▸ **What the task requires**:
A single stretch of the material below is to be transcribed exactly, starting at the line with "finishToken writes' (r.map" and ending after the line with "The same from".
*** Extracted entries ***
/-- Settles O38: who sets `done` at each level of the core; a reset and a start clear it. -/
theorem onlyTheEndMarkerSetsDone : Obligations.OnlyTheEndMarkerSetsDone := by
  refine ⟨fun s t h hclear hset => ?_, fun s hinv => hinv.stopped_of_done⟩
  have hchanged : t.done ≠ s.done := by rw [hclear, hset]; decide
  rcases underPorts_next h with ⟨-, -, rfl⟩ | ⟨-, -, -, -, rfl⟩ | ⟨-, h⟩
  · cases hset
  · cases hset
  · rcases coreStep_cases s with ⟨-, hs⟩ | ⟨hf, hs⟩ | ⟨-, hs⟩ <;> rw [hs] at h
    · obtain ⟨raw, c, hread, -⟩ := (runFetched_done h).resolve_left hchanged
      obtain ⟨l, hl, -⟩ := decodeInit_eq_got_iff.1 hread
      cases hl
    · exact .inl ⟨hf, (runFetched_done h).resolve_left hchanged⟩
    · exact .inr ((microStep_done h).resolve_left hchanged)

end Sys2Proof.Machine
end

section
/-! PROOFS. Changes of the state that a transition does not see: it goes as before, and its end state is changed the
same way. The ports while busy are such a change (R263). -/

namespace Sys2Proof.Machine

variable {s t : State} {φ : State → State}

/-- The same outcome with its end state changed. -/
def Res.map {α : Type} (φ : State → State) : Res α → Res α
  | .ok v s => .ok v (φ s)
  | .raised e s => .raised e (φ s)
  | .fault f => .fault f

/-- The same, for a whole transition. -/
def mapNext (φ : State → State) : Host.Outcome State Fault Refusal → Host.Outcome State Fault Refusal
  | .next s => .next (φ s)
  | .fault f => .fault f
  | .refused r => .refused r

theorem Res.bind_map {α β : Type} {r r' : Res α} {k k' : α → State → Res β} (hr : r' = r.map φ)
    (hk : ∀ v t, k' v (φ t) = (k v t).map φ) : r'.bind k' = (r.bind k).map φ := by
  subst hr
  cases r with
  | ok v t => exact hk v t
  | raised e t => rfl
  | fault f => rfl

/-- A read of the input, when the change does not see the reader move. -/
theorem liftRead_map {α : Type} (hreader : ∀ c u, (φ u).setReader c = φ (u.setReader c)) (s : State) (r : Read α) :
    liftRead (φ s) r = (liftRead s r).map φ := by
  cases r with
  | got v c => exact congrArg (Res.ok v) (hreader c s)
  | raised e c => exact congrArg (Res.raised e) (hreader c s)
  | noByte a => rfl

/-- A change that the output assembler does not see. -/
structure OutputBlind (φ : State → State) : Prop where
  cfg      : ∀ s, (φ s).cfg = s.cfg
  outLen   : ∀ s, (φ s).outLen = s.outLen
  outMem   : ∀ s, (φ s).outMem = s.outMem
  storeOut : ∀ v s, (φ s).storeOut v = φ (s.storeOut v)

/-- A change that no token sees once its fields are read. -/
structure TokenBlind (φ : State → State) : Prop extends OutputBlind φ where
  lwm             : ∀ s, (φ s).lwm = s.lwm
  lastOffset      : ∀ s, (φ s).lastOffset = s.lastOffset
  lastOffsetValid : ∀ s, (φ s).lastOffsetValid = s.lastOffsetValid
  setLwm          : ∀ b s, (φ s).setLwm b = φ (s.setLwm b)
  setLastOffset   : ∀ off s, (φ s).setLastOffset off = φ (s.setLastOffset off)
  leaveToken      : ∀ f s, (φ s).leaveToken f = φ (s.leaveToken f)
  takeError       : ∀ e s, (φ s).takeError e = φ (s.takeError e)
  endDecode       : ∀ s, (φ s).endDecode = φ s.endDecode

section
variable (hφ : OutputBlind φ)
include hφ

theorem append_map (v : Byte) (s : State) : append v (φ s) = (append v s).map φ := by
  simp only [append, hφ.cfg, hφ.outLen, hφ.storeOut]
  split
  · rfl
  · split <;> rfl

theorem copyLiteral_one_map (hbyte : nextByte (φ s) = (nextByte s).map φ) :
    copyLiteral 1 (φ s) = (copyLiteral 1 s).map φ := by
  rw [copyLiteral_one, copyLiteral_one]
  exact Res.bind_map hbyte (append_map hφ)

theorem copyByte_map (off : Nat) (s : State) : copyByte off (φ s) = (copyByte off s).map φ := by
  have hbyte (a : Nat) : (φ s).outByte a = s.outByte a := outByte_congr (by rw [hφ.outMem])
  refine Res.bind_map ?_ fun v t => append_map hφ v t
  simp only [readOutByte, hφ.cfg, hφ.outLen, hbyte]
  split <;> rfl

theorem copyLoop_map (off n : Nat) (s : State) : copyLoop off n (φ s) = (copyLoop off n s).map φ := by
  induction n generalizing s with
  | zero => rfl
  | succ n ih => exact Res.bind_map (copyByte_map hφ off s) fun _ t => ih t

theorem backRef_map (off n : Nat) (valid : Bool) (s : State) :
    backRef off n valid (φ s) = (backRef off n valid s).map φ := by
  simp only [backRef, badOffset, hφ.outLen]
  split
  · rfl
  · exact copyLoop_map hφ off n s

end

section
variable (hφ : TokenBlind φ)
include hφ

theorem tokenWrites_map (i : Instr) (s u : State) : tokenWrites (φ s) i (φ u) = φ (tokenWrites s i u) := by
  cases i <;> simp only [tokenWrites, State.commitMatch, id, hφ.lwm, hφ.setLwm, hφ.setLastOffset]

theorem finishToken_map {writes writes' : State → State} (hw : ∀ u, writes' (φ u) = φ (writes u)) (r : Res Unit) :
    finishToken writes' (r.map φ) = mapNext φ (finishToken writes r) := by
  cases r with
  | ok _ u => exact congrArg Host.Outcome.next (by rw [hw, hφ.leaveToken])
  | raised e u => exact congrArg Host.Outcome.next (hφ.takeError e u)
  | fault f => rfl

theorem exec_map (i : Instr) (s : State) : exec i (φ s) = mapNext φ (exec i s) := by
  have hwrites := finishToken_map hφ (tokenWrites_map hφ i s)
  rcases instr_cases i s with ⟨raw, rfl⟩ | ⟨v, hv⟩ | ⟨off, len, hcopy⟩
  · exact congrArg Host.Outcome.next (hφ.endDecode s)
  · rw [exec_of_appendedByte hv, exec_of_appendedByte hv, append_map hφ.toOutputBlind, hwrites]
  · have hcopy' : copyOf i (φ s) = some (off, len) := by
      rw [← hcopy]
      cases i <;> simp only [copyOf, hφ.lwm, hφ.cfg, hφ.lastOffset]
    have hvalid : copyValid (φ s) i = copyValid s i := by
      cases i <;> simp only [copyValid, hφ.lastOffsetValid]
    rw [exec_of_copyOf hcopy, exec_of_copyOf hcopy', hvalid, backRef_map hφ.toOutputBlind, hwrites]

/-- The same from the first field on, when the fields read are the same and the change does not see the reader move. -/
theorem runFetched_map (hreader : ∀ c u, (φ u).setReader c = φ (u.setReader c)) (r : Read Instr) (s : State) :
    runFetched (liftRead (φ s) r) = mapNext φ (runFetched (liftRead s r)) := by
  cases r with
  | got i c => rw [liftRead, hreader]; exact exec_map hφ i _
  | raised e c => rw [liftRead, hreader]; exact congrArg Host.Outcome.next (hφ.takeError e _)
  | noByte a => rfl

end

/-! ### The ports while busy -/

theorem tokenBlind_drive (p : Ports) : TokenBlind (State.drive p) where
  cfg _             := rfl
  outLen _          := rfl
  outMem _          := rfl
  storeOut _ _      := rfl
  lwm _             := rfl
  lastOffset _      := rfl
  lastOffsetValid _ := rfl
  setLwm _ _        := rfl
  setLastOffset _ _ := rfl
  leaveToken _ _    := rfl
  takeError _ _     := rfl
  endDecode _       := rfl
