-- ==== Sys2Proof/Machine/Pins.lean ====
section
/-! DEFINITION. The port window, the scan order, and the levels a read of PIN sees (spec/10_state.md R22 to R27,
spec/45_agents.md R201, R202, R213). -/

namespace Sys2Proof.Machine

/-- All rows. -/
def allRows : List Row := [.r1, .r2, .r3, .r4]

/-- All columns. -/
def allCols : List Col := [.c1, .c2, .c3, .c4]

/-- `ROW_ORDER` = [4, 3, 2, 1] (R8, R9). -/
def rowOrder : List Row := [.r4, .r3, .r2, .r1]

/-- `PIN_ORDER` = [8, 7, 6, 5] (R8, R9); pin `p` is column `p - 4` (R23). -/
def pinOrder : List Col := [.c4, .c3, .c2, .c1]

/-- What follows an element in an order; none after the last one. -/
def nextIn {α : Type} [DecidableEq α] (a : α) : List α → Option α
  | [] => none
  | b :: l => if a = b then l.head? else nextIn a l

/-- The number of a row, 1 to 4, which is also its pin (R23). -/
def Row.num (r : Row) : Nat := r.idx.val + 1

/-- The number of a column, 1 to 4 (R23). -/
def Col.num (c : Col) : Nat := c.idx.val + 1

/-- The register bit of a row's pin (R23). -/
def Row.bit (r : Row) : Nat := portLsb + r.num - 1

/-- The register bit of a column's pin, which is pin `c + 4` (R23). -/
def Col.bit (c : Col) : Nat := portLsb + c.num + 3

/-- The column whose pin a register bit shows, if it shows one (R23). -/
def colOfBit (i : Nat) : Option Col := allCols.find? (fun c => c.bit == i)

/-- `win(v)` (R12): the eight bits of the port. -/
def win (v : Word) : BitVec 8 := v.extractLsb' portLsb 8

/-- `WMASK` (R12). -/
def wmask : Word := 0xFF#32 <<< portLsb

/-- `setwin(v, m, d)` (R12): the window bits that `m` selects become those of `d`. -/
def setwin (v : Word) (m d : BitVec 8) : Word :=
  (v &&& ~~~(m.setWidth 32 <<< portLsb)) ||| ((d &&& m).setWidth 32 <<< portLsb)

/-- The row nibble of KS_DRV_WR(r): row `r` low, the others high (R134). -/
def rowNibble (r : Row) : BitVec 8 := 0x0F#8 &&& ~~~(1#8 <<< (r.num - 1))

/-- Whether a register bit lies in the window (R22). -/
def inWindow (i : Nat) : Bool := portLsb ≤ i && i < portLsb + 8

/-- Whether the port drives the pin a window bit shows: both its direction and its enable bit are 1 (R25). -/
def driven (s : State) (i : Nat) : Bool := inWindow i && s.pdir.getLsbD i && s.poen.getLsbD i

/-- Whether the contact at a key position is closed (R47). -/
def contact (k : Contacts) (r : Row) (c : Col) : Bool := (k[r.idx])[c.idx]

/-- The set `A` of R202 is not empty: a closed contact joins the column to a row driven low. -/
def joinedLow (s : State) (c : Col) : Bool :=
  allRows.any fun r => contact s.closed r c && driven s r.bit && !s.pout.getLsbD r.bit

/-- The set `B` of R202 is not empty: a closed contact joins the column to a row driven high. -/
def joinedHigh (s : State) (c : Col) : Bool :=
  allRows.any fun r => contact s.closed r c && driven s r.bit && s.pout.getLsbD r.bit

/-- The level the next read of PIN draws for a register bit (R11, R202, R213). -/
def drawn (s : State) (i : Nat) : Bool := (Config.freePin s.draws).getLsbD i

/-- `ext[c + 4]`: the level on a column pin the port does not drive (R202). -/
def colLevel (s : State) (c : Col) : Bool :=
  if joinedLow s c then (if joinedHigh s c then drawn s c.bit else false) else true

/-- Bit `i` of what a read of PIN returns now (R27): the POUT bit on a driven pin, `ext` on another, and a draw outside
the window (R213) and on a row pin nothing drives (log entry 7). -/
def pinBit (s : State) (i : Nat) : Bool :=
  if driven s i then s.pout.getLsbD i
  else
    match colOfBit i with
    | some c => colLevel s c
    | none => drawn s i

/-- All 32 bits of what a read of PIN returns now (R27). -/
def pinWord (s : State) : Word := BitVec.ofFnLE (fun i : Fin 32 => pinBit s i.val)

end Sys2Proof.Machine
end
*** End of Extracted entries ***
▸ **Written answer**:
    finishToken writes' (r.map φ) = mapNext φ (finishToken writes r) := by
  cases r with
  | ok _ u => exact congrArg Host.Outcome.next (by rw [hw, hφ.leaveToken])
  | raised e u => exact congrArg Host.Outcome.next (hφ.takeError e u)
  | fault f => rfl

theorem exec_map (i : Instr) (s : State) : exec i (φ s) = mapNext φ (exec i s) := by
  have hwrites := finishToken_map hφ (tokenWrites_map hφ i s)
  rcases instr_cases i s with ⟨raw, rfl⟩ | ⟨v, hv⟩ | ⟨off, len, hcopy⟩
  · exact congrArg Host.Outcome.next (hφ.endDecode s)
  · rw [exec_of_appendedByte hv, exec_of_appendedByte hv, append_map hφ.toOutputBlind, hwrites]
  · have hcopy' : copyOf i (φ s) = some (off, len) := by
      rw [← hcopy]
      cases i <;> simp only [copyOf, hφ.lwm, hφ.cfg, hφ.lastOffset]
    have hvalid : copyValid (φ s) i = copyValid s i := by
      cases i <;> simp only [copyValid, hφ.lastOffsetValid]
    rw [exec_of_copyOf hcopy, exec_of_copyOf hcopy', hvalid, backRef_map hφ.toOutputBlind, hwrites]

/-- The same from the first field on, when the fields read are the same and the change does not see the reader move. -/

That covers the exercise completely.